I know, the lack of energy is truly awful and those that are fit really don't get it. I have depression and most of the time I know when I'm looking into the black hole that I need to do something about it. This year I didn't and I ended up in the hole trying to get out. Then, as you are most probably familiar with, I caught various physical ailments and I'm off work sick this week. I really hope that you can spend a couple of hours with your family - children are great mood lifters. I really do feel you would be better for a bit of company. But whatever you decide, I wish you all the very best and you are always assured of a reply and understanding on this forum.

in reply toMaggiet

That's Maggiet. Yes i understand that blackhole feeling. I hope you feel better soon.

Thanks for all the advise. I'm not sure yet what I will do for Christmas. I think I will make decision on Christmas morning and see how I feel. Another problem Iface is I have to drive an hour to my brother's house which will cause me anxiety and my car's tires are getting bald. With the pain meds and the Fibro, I get tired easy. I don't think I would fall asleep at the wheel, but it's just going to be a hugh effort to go, both emotionally and physically.

What is ironic, when I went to Thanksgiving, I faced the same problems. (excluding the presents) Unless you have Fibro, no one knows how hard it is and how much you give of yourself just to go to these family events. In my opinion, you can't put a price on it. It's harder than buying presents, fixing dinner, putting up decorations, etc. They have no idea how hard it is.

If I don't go to my family gathering for Christmas, I can always call. If they don't understand, it's not my fault and I can't feel guilty over something I can't control. God bess you all. It's helps to know that there are others out there that do understand.

Dear Mark,

Please don't stress yourself out over 1 day of the year. I do not celebrate xmas for many reasons; I am not a Christian, I am a spiritual person who does not take part in any man-made religion. I also know the history of this so-called celebration and I refuse to worship a Roman god.You are so right about the commerciality of this time of year, I refuse to take part in it.
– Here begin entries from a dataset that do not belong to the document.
-- ==== Sys2Proof/Proofs/FlashSchedule.lean ====
section
/-! The firing schedule: its laws, and what each operation does to it (R74). -/
namespace Sys2Proof.Machine

/-! ### The schedule -/

/-- The firing schedule: each bank's last firing made and its latest time, and the firings granted and not yet made. -/
structure Schedule where
  made : Bank → Option Nat
  latest : Bank → Option Nat
  granted : List (Bank × Nat)

def scheduleOf (l : Lamps) : Schedule :=
  { made := fun bk => (l.banks.get bk).lastFiring, latest := fun bk => (l.banks.get bk).latest
    granted := l.grants.map fun g => (g.bank, g.time) }

/-- A firing that the spacing looks at, made last or granted. -/
def Schedule.fires (w : Schedule) (x : Bank × Nat) : Prop := w.made x.1 = some x.2 ∨ x ∈ w.granted

theorem mem_firings (s : State) (x : Bank × Nat) : x ∈ firings s ↔ (scheduleOf s.lamps).fires x := by
  obtain ⟨bk, t⟩ := x
  have bank : bk ∈ allBanks := by cases bk <;> decide
  simp [firings, Schedule.fires, scheduleOf, getBank, bank]

/-- The laws of `spacingInv`, one by one. -/
structure SpacingOk (w : Schedule) : Prop where
  spaced : ∀ x y, w.fires x → w.fires y → x.1 ≠ y.1 → x.2 + 1500 ≤ y.2 ∨ y.2 + 1500 ≤ x.2
  latest : ∀ x, w.fires x → ∃ u, w.latest x.1 = some u ∧ x.2 ≤ u

theorem spacingInv_iff (s : State) : spacingInv s ↔ SpacingOk (scheduleOf s.lamps) := by
  simp only [spacingInv, mem_firings]
  exact ⟨fun ⟨spaced, latest⟩ => ⟨fun x y hx hy => spaced x hx y hy, latest⟩,
    fun h => ⟨fun x hx y hy => h.spaced x y hx hy, h.latest⟩⟩

/-! ### The ways in which the schedule goes on -/

/-- No firing is added, and the latest times stand: granted firings are made, withdrawn or dropped. -/
structure Thinned (v w : Schedule) : Prop where
  fires : ∀ x, w.fires x → v.fires x
  latest : w.latest = v.latest

namespace Thinned
variable {v w x : Schedule}

theorem of_eq (h : w = v) : Thinned v w := by subst h; exact ⟨fun _ => id, rfl⟩

theorem trans (h : Thinned v w) (g : Thinned w x) : Thinned v x :=
  ⟨fun y hy => h.fires y (g.fires y hy), g.latest.trans h.latest⟩

theorem ok (h : Thinned v w) (hv : SpacingOk v) : SpacingOk w :=
  ⟨fun x y hx hy => hv.spaced x y (h.fires x hx) (h.fires y hy), fun x hx => h.latest ▸ hv.latest x (h.fires x hx)⟩

/-- Grants taken out of the schedule. -/
theorem of_grants {l : Lamps} {gs : List Grant} (sub : gs ⊆ l.grants) :
    Thinned (scheduleOf l) (scheduleOf { l with grants := gs }) := by
  refine ⟨fun x hx => hx.imp id fun granted => ?_, rfl⟩
  obtain ⟨g, hg, rfl⟩ := List.mem_map.mp granted
  exact List.mem_map_of_mem (sub hg)

end Thinned

/-- The schedule with a firing granted to a bank (R74). -/
def Schedule.asked (w : Schedule) (bk : Bank) (t : Nat) : Schedule :=
  { w with
    latest := fun x => if x = bk then later (w.latest bk) (some t) else w.latest x
    granted := w.granted ++ [(bk, t)] }

/-- A firing granted 1,500 µs after every firing of another bank keeps the spacing: it follows them all (R74). -/
theorem SpacingOk.asked {w : Schedule} (h : SpacingOk w) {bk : Bank} {t : Nat}
    (after : ∀ x u, x ≠ bk → w.latest x = some u → u + 1500 ≤ t) : SpacingOk (w.asked bk t) := by
  have known : ∀ x, (w.asked bk t).fires x → w.fires x ∨ x = (bk, t) := fun x hx => by
    rcases hx with made | granted
    · exact .inl (.inl made)
    · rcases List.mem_append.mp granted with old | new
      · exact .inl (.inr old)
      · exact .inr (List.mem_singleton.mp new)
  have precedes : ∀ x, w.fires x → x.1 ≠ bk → x.2 + 1500 ≤ t := fun x hx other => by
    obtain ⟨u, hu, le⟩ := h.latest x hx
    exact (Nat.add_le_add_right le 1500).trans (after x.1 u other hu)
  constructor
  · intro x y hx hy banks
    rcases known x hx with old | rfl <;> rcases known y hy with old' | rfl
    · exact h.spaced x y old old' banks
    · exact .inl (precedes x old banks)
    · exact .inr (precedes y old' banks.symm)
    · exact absurd rfl banks
  · intro x hx
    show ∃ u, (if x.1 = bk then later (w.latest bk) (some t) else w.latest x.1) = some u ∧ x.2 ≤ u
    rcases known x hx with old | rfl
    · obtain ⟨u, hu, le⟩ := h.latest x old
      split
      · rename_i same
        obtain ⟨m, hm, le'⟩ := later_le (y := some t) (.inl (same ▸ hu))
        exact ⟨m, hm, le.trans le'⟩
      · exact ⟨u, hu, le⟩
    · rw [if_pos rfl]
      exact later_le (.inr rfl)

/-! ### Banks whose firings stand -/

@[simp] theorem scheduleOf_setBank (s : State) (bk : Bank) (r : BankRec) (made : r.lastFiring = (getBank s bk).lastFiring)
    (latest : r.latest = (getBank s bk).latest) : scheduleOf (setBank s bk r).lamps = scheduleOf s.lamps := by
  have each : ∀ x, (getBank (setBank s bk r) x).lastFiring = (getBank s x).lastFiring
      ∧ (getBank (setBank s bk r) x).latest = (getBank s x).latest := fun x => by
    by_cases same : x = bk
    · subst same; rw [getBank_setBank]; exact ⟨made, latest⟩
    · rw [getBank_setBank_ne same]; exact ⟨rfl, rfl⟩
  have firings : (fun x => ((setBank s bk r).lamps.banks.get x).lastFiring) = fun x => (s.lamps.banks.get x).lastFiring :=
    funext fun x => (each x).1
  have times : (fun x => ((setBank s bk r).lamps.banks.get x).latest) = fun x => (s.lamps.banks.get x).latest :=
    funext fun x => (each x).2
  rw [scheduleOf, firings, times]
  rfl

@[simp] theorem scheduleOf_modifyBank (s : State) (bk : Bank) (f : BankRec → BankRec)
    (made : ∀ r, (f r).lastFiring = r.lastFiring) (latest : ∀ r, (f r).latest = r.latest) :
    scheduleOf (modifyBank s bk f).lamps = scheduleOf s.lamps := scheduleOf_setBank s bk _ (made _) (latest _)

/-- What lasts, with the grants, is the schedule. -/
theorem scheduleOf_lasting {s t : State} (h : lasting t = lasting s) (grants : t.lamps.grants = s.lamps.grants) :
    scheduleOf t.lamps = scheduleOf s.lamps := by
  have banks : ∀ u : State, scheduleOf u.lamps = scheduleOf { u.lamps with banks := (lasting u).banks } := fun u => by
    have made : (fun bk => (u.lamps.banks.get bk).lastFiring) = fun bk => ((lasting u).banks.get bk).lastFiring :=
      funext fun bk => by cases bk <;> rfl
    have latest : (fun bk => (u.lamps.banks.get bk).latest) = fun bk => ((lasting u).banks.get bk).latest :=
      funext fun bk => by cases bk <;> rfl
    rw [scheduleOf, made, latest]
    rfl
  rw [banks t, banks s, h, scheduleOf, scheduleOf, grants]

/-! ### Operations that leave the schedule as it was -/

@[simp] theorem scheduleOf_judgeLit (s : State) : scheduleOf (judgeLit s).lamps = scheduleOf s.lamps := rfl

@[simp] theorem scheduleOf_enterReady (s : State) (bk : Bank) (c : Option BankCause) :
    scheduleOf (enterReady s bk c).lamps = scheduleOf s.lamps := by unfold enterReady; split <;> simp

@[simp] theorem scheduleOf_enterConditioning (s : State) (bk : Bank) (c : BankCause) :
    scheduleOf (enterConditioning s bk c).lamps = scheduleOf s.lamps := by simp [enterConditioning]

@[simp] theorem scheduleOf_topUp (s : State) (bk : Bank) : scheduleOf (topUp s bk).lamps = scheduleOf s.lamps := by
  unfold topUp; split <;> simp

@[simp] theorem scheduleOf_closeBankHoods (s : State) :
    scheduleOf (closeBankHoods s).lamps = scheduleOf s.lamps := by simp [closeBankHoods]

@[simp] theorem scheduleOf_clearHoodRequests (s : State) :
    scheduleOf (clearHoodRequests s).lamps = scheduleOf s.lamps := by simp [clearHoodRequests]

@[simp] theorem scheduleOf_stopHoods (s : State) : scheduleOf (stopHoods s).lamps = scheduleOf s.lamps := by
  unfold stopHoods
  split
  · exact scheduleOf_clearHoodRequests s
  · simp

@[simp] theorem scheduleOf_wakeIfIdle (s : State) (c : WakeCause) :
    scheduleOf (wakeIfIdle s c).lamps = scheduleOf s.lamps := scheduleOf_lasting (lasting_wakeIfIdle s c) (by simp)

@[simp] theorem scheduleOf_endCapture (s : State) (c : Capture) :
    scheduleOf (endCapture s c).lamps = scheduleOf s.lamps := scheduleOf_lasting (lasting_endCapture s c) (by simp)

@[simp] theorem scheduleOf_settle (s : State) : scheduleOf (settle s).lamps = scheduleOf s.lamps :=
  scheduleOf_lasting (lasting_settle s) (by simp)

@[simp] theorem scheduleOf_safeSequencer (s : State) : scheduleOf (safeSequencer s).lamps = scheduleOf s.lamps := by
  unfold safeSequencer; dsimp only; (repeat' split) <;> simp

@[simp] theorem scheduleOf_raiseFault (s : State) (k : FaultKind) (bk : Option Bank) :
    scheduleOf (raiseFault s k bk).lamps = scheduleOf s.lamps := by
  unfold raiseFault safeEntry; split <;> simp

theorem scheduleOf_turnStep {s u : State} {t : Turn} (h : turnStep s t = some u) :
    scheduleOf u.lamps = scheduleOf s.lamps := by
  unfold turnStep doublePick at h
  repeat' split at h
  all_goals cases h <;> simp

@[simp] theorem scheduleOf_runTurn (n : Nat) (s : State) : scheduleOf (runTurn n s).lamps = scheduleOf s.lamps := by
  induction n generalizing s with
  | zero => rfl
  | succ n ih =>
    unfold runTurn
    split
    · rfl
    · split
      · rfl
      · rename_i h; exact (ih _).trans (scheduleOf_turnStep h)

@[simp] theorem scheduleOf_runMotion (s : State) : scheduleOf (runMotion s).lamps = scheduleOf s.lamps := by
  simp [runMotion]

@[simp] theorem scheduleOf_holdOn (s : State) (i t : Nat) : scheduleOf (holdOn s i t).lamps = scheduleOf s.lamps := by
  simp [holdOn]

@[simp] theorem scheduleOf_evalHold (s : State) (i t : Nat) :
    scheduleOf (evalHold s i t).lamps = scheduleOf s.lamps := by unfold evalHold; (repeat' split) <;> simp

@[simp] theorem scheduleOf_holdAfresh (s : State) : scheduleOf (holdAfresh s).lamps = scheduleOf s.lamps := by
  unfold holdAfresh; dsimp only; split <;> simp

@[simp] theorem scheduleOf_takeReading (s : State) (n : Nat) :
    scheduleOf (takeReading s n).lamps = scheduleOf s.lamps := by unfold takeReading; (repeat' split) <;> simp

/-! ### Operations that take grants out of the schedule, or make them -/

theorem dropConditioning_thinned (s : State) (bk : Bank) :
    Thinned (scheduleOf s.lamps) (scheduleOf (dropConditioning s bk).lamps) := .of_grants fun _ => List.mem_of_mem_filter

theorem removeGrant_thinned (s : State) (bk : Bank) :
    Thinned (scheduleOf s.lamps) (scheduleOf (removeGrant s bk).lamps) := .of_grants fun _ => List.mem_of_mem_filter

theorem enterStandby_thinned (s : State) (bk : Bank) (c : BankCause) :
    Thinned (scheduleOf s.lamps) (scheduleOf (enterStandby s bk c).lamps) := by
  have set : scheduleOf (enterStandby s bk c).lamps = scheduleOf (dropConditioning s bk).lamps := by
    rw [enterStandby]; simp [getBank]
  exact (dropConditioning_thinned s bk).trans (.of_eq set)

theorem powerOff_thinned (s : State) (bk : Bank) :
    Thinned (scheduleOf s.lamps) (scheduleOf (powerOff s bk).lamps) := by
  have set : scheduleOf (powerOff s bk).lamps = scheduleOf (dropConditioning s bk).lamps := by
    rw [powerOff]; simp [getBank, offRecord]
  exact (dropConditioning_thinned s bk).trans (.of_eq set)

theorem endCharge_thinned (s : State) (bk : Bank) :
    Thinned (scheduleOf s.lamps) (scheduleOf (endCharge s bk).lamps) := by
  unfold endCharge
  split
  · exact enterStandby_thinned s bk _
  · exact .of_eq (by simp)

theorem startCharging_thinned (s : State) (bk : Bank) :
    Thinned (scheduleOf s.lamps) (scheduleOf (startCharging s bk).lamps) := by
  unfold startCharging
  extract_lets r s1
  have charging : scheduleOf s1.lamps = scheduleOf s.lamps := by simp [s1, r]
  split
  · exact (Thinned.of_eq charging).trans (endCharge_thinned s1 bk)
  · exact .of_eq charging

theorem idleBank_thinned (s : State) (bk : Bank) :
    Thinned (scheduleOf s.lamps) (scheduleOf (idleBank s bk).lamps) := by
  unfold idleBank
  split
  case h_1 | h_2 | h_3 => exact enterStandby_thinned s bk _
  all_goals exact .of_eq rfl

theorem returnReady_thinned (s : State) (bk : Bank) :
    Thinned (scheduleOf s.lamps) (scheduleOf (returnReady s bk).lamps) := by
  unfold returnReady
  split
  · exact enterStandby_thinned s bk _
  · exact .of_eq (by simp)

/-- Where each operation on a bank takes grants out alone, the same operation on every bank does. -/
theorem forBanks_thinned {f : State → Bank → State}
    (h : ∀ u bk, Thinned (scheduleOf u.lamps) (scheduleOf (f u bk).lamps)) (s : State) :
    Thinned (scheduleOf s.lamps) (scheduleOf (forBanks f s).lamps) :=
  (h s .a).trans ((h _ .b).trans ((h _ .c).trans (h _ .d)))

/-- A firing made at its granted time takes its grant's place in the schedule (R73, R75). -/
theorem made_thinned {s : State} {bk : Bank} {g : Grant} (h : grantOf s bk = some g) {r : BankRec}
    (made : r.lastFiring = some g.time) (latest : r.latest = (getBank s bk).latest) :
    Thinned (scheduleOf s.lamps) (scheduleOf (setBank (removeGrant s bk) bk r).lamps) := by
  have granted : (bk, g.time) ∈ (scheduleOf s.lamps).granted := by
    have bank : g.bank = bk := by simpa using List.find?_some h
    exact List.mem_map.mpr ⟨g, List.mem_of_find?_eq_some h, by rw [bank]⟩
  constructor
  · rintro ⟨x, t⟩ hx
    rcases hx with fired | waits
    · replace fired : (getBank (setBank (removeGrant s bk) bk r) x).lastFiring = some t := fired
      by_cases same : x = bk
      · subst same
        rw [getBank_setBank, made] at fired
        obtain rfl := Option.some.inj fired
        exact .inr granted
      · rw [getBank_setBank_ne same] at fired
        exact .inl fired
    · exact (removeGrant_thinned s bk).fires (x, t) (.inr waits)
  · funext x
    show (getBank (setBank (removeGrant s bk) bk r) x).latest = (getBank s x).latest
    by_cases same : x = bk
    · subst same; rw [getBank_setBank]; exact latest
    · rw [getBank_setBank_ne same]; rfl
For me it is a great day for some 'me' time. I can stay in my jammies all day long, read, listen music (I can't stand the stuff they show on TV) and generally do what I want without having to take part in all the nonsence. My daughter goes to my mum as do most of the family and I love my own company, peace and quiet. Please, take some time for yourself and only do what you want to. Sometimes, our families have to be forced into thinking about our fibro and other conditions and I've found out that my absence made it easier for them to get it. They start to question themselves and their behaviour.

It took a while for my family to understand, but it makes for a better day for all without my miserable mug moaning about all the rubbish and having the freedom to say and do what I want without upsetting others. I am not a hypocrite and always speak my mind whether they want ot hear it or not.

Wishing you much love and many blessing whatever you decide to do.